Carter and Mearsheimer
Amanpour states: " Most recently, former President Carter was criticized for criticizing Israel's treatment of the Palestinians. In his book, "Palestine: Peace, not Apartheid."
Carter was, of course, "criticized" for purveying multiple false statements about Israel and the Palestinians. See, for example, A Comprehensive Collection of Jimmy Carter's Errors.
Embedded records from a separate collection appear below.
-- ==== Sys2Proof/Machine/RegUnit.lean ====
section
/-! DEFINITION. Register writes of the pages of the units (Table 19-5): their commands, the states in which they take
writes, and their range rules. `dflt` is the write that only stores. -/

set_option Elab.async false

namespace Sys2Proof.Machine
open Sys2Proof

/-- TTU (Table 5-13). -/
def State.writeTtu (o : Nat) (v : Word) (dflt : State → State) (s : State) : State :=
  if o = 0x100 then s.onlyIf (decide (1 ≤ bits v 19 0) && decide (bits v 19 0 ≤ 1000000)) dflt else dflt s

/-- A GO of EXT.CMD (Table 7-2). REC_COUNT of SNAP_CREATE has no register: it is open (log entry 15). -/
def State.extGo (op : Nat) (s : State) : State :=
  match op with
  | 1 => s.extCreate
  | 2 => s.extFence
  | 3 => s.extReclaim
  | 4 => s.leaseGrant
  | 5 => s.leaseRenew
  | 6 => s.leaseRelease
  | 7 => s.takeFree.snapCreate (s.freeVal % 2 ^ 24)
  | 8 => s.snapOpen
  | 9 => s.viewAttach
  | 10 => s.viewDetach
  | 11 => s.snapClose
  | 12 => s.snapDestroy
  | _ => s.extDone 1

/-- EXT (Table 7-10). -/
def State.writeExt (o : Nat) (v : Word) (dflt : State → State) (s : State) : State :=
  match o with
  | 0x100 => if bit v 31 then s.extGo (bits v 3 0) else s
  | 0x150 | 0x154 => s.onlyIf (s.ext.leases.countP (fun _ l => l.valid) == 0) dflt
  | 0x15C => s.onlyIf (decide (1 ≤ bits v 19 0) && decide (bits v 19 0 ≤ 1000000)) dflt
  | _ => dflt s

/-- CARV (Table 9-13). -/
def State.writeCarv (src : Source) (d o : Nat) (v : Word) (dflt : State → State) (s : State) : State :=
  match o with
  | 0x128 => s.onlyIf (decide (1518 ≤ bits v 13 0) && decide (bits v 13 0 ≤ 9216)) dflt
  | 0x12C => s.onlyIf (bits v 7 0 != 0) dflt
  | 0x134 => s.pairIf src (Adr.CARV_SO_BASE_LO d) v (fun b => b % 2 ^ 22 == 0 && decide (b + 2 ^ 22 ≤ barnSize)) dflt
  | 0x138 =>
    let n := bits v 15 0
    if !bit v 31 then s
    else match bits v 27 24 with
      | 1 => s.legOpen d n
      | 2 => s.legClose d n
      | 3 => s.wqEnable d n
      | 4 => s.wqDisable d n
      | 5 => s.soArmCmd d n
      | 6 => s.soCancelCmd d n
      | 7 => s.wqPostCmd d n
      | _ => s.carvDone d 1
  | _ => dflt s

/-- SHEAF (Table 11-14). -/
def State.writeSheaf (src : Source) (d o : Nat) (v : Word) (dflt : State → State) (s : State) : State :=
  let k := bits v 11 0
  if o ≠ 0x100 then dflt s
  else if !bit v 31 then s
  else match bits v 27 24 with
    | 1 => s.shCmd src d k (·.shEnable d k)
    | 2 => s.shCmd src d k (·.shDisable d k)
    | 3 => s.shCmd src d k (·.shAbortCmd d k)
    | 4 => s.shCmd src d k (·.shReset d k)
    | _ => s.shDone d 1

/-- EXD (Table 14-8). -/
def State.writeExd (o : Nat) (v : Word) (dflt : State → State) (s : State) : State :=
  if o ≠ 0x100 then dflt s
  else if !bit v 31 then s
  else match bits v 27 24 with
    | 1 => s.exdEnable (bits v 7 0)
    | 2 => s.exdDisable (bits v 7 0)
    | 3 => s.expertSync (bits v 7 0)
    | _ => s.exdDone 1

/-- DOM (Table 6-10, R160, R161). -/
def State.writeDom (k o : Nat) (v : Word) (dflt : State → State) (s : State) : State :=
  match o with
  | 0x100 => match bits v 1 0 with
    | 1 => s.domEnable k
    | 2 => s.domFlush k
    | 3 => s.domReset k
    | _ => s
  | 0x108 | 0x10C | 0x110 | 0x114 | 0x11C => if s.dom k == .off then dflt s else (s.domReject k 3).refuse
  | 0x118 => s.onlyIf (decide (bits v 11 8 ≤ 8)) dflt
  | 0x120 => s.onlyIf (decide (1 ≤ bits v 19 0) && decide (bits v 19 0 ≤ 1000000)) dflt
  | _ => dflt s

/-- TILE (Tables 10-15, 12-12). -/
def State.writeTile (src : Source) (t o : Nat) (v : Word) (dflt : State → State) (s : State) : State :=
  match o with
  | 0x100 => s.kept (Adr.TILE_CTRL t) 1 v (·.writeTileCtrl t (bit v 0))
  | 0x108 =>
    if !bit v 31 then s
    else match bits v 1 0 with
      | 1 => s.hlAssign t
      | 2 => s.hlRelease t
      | _ => s.hlDone t 1
  | 0x12C => s.hostSubmit src t v
  | 0x300 => s.onlyIf (decide (1 ≤ bits v 10 0) && decide (bits v 10 0 ≤ 1024)) dflt
  | _ => dflt s

/-- KVPOOL (Table 13-11). -/
def State.writeKvpool (p o : Nat) (v : Word) (dflt : State → State) (s : State) : State :=
  if o = 0x100 then
    match bits v 1 0 with
    | 1 => s.poolEnable p
    | 2 => s.poolDisable p
    | 3 => s.poolReset p
    | _ => s
  else if o = 0x170 then dflt s
  else if (s.pool p).st = .off then dflt s
  else (s.poolReject p 3).refuse

/-- KVSEQ (Table 13-12). -/
def State.writeKvseq (src : Source) (o : Nat) (v : Word) (dflt : State → State) (s : State) : State :=
  let q := bits v 17 0
  match o with
  | 0x100 =>
    if !bit v 31 then s
    else match bits v 27 24 with
      | 1 => s.seqCreate q
      | 2 => s.seqDestroy q
      | 3 => s.seqPreempt q
      | 4 => s.seqResume q
      | _ => s.seqDone 1
  | 0x114 => s.pairIf src Adr.KVSEQ_SEQ_BASE_LO v (fun b => decide (b + 2 ^ 24 ≤ barnSize) && b % 4096 == 0
      && (List.range 16).all fun p => (s.pool p).st == .off) dflt
  | _ => dflt s

/-- TIER (Table 8-11). -/
def State.writeTier (o : Nat) (v : Word) (dflt : State → State) (s : State) : State :=
  match o with
  | 0x100 => s.kept Adr.TIER_CTRL 1 v (·.writeTierCtrl v)
  | 0x108 | 0x110 | 0x114 | 0x118 | 0x11C => s.onlyIf (!s.tierOn) dflt
  | 0x120 => if bit v 31 then s.tierGo (bits v 3 0) else s
  | 0x13C => s.onlyIf (decide (1 ≤ bits v 13 0) && decide (bits v 13 0 ≤ 8192)) dflt
  | _ => if inArr o 0x400 4 256 then s.onlyIf (bits v 1 0 != 3) dflt else dflt s

/-- FORMAT through a register write: what the flash reports is open (log entry 5). -/
def State.granFormatOpen (s : State) : State :=
  let n := 256 * s.granBlocks
  let bad := s.allBlocks.filter fun b => Config.free (s.free + b) % 2 == 1
  (s.takeFrees (n + 1)).granFormat bad (Config.free (s.free + n))

/-- GRAN (Table 8-12): the registers take writes in OFF. -/
def State.writeGran (o : Nat) (v : Word) (dflt : State → State) (s : State) : State :=
  if o = 0x100 then
    if bit v 1 then s.granFormatOpen else s.kept Adr.GRAN_CTRL 1 v fun s => if bit v 0 then s.granEnable else s.granDisable
  else if s.gran.st ≠ .off then s.refuse
  else if o = 0x138 ∧ bits v 20 0 = 0 then s.refuse
  else if o = 0x140 ∧ bits v 19 0 = 0 then s.refuse
  else dflt s

/-- JOB (Tables 5-12, 10-16; R135, R232). -/
def State.writeJob (j o : Nat) (v : Word) (dflt : State → State) (s : State) : State :=
  match o with
  | 0x104 =>
    let s := s.writeInval j v
    match bits v 1 0 with
    | 1 => s.jobActivate j
    | 2 => s.jobStop j
    | 3 => s.jobRelease j
    | _ => s
  | 0x100 | 0x110 | 0x114 | 0x118 | 0x11C | 0x120 | 0x124 | 0x128 | 0x12C | 0x188 | 0x18C => s.onlyIf (s.job j == .free) dflt
  | 0x130 =>
    if 1 ≤ bits v 16 0 ∧ bits v 16 0 ≤ 65536 then dflt s
    else (s.refuse).raise Err.swcore_ALLOC_REFUSED (b2n !s.domOn 25) [] none
  | 0x180 => s.onlyIf (decide (bits v 31 16 ≤ 32768) && decide (bits v 14 0 + bits v 31 16 ≤ 32768)) dflt
  | 0x184 => s.onlyIf (s.job j == .free && decide (bits v 28 16 ≤ 4096)) dflt
  | _ => dflt s

end Sys2Proof.Machine
end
Professor John Mearsheimer is also invited on to explain to viewers the allegedly pernicious effects of the "Jewish Lobby," with no mention by Amanpour of the extremely serious flaws that critics have identified in Mearsheimer's work.

Muslim "Anger"
Interviewed by Amanpour, Gershom Gorenberg states: "You can't understand the anger of radical Islam unless you understand the conflict between you know, the Jews and the Palestinians." The false implication is that such "anger" is primarily rooted in the Israeli-Palestinian issue, disregarding the far greater forces driving radical Islam, including the titanic struggle between Shiites and Sunnis triggered in large measure by the overthrow of the Shah of Iran, the Khomenist revolution and the expansion of Saudi Wahabism.

As even the Ayatollah Khomeini put it, the United States was the "Great Satan," while Israel was only the "Small Satan."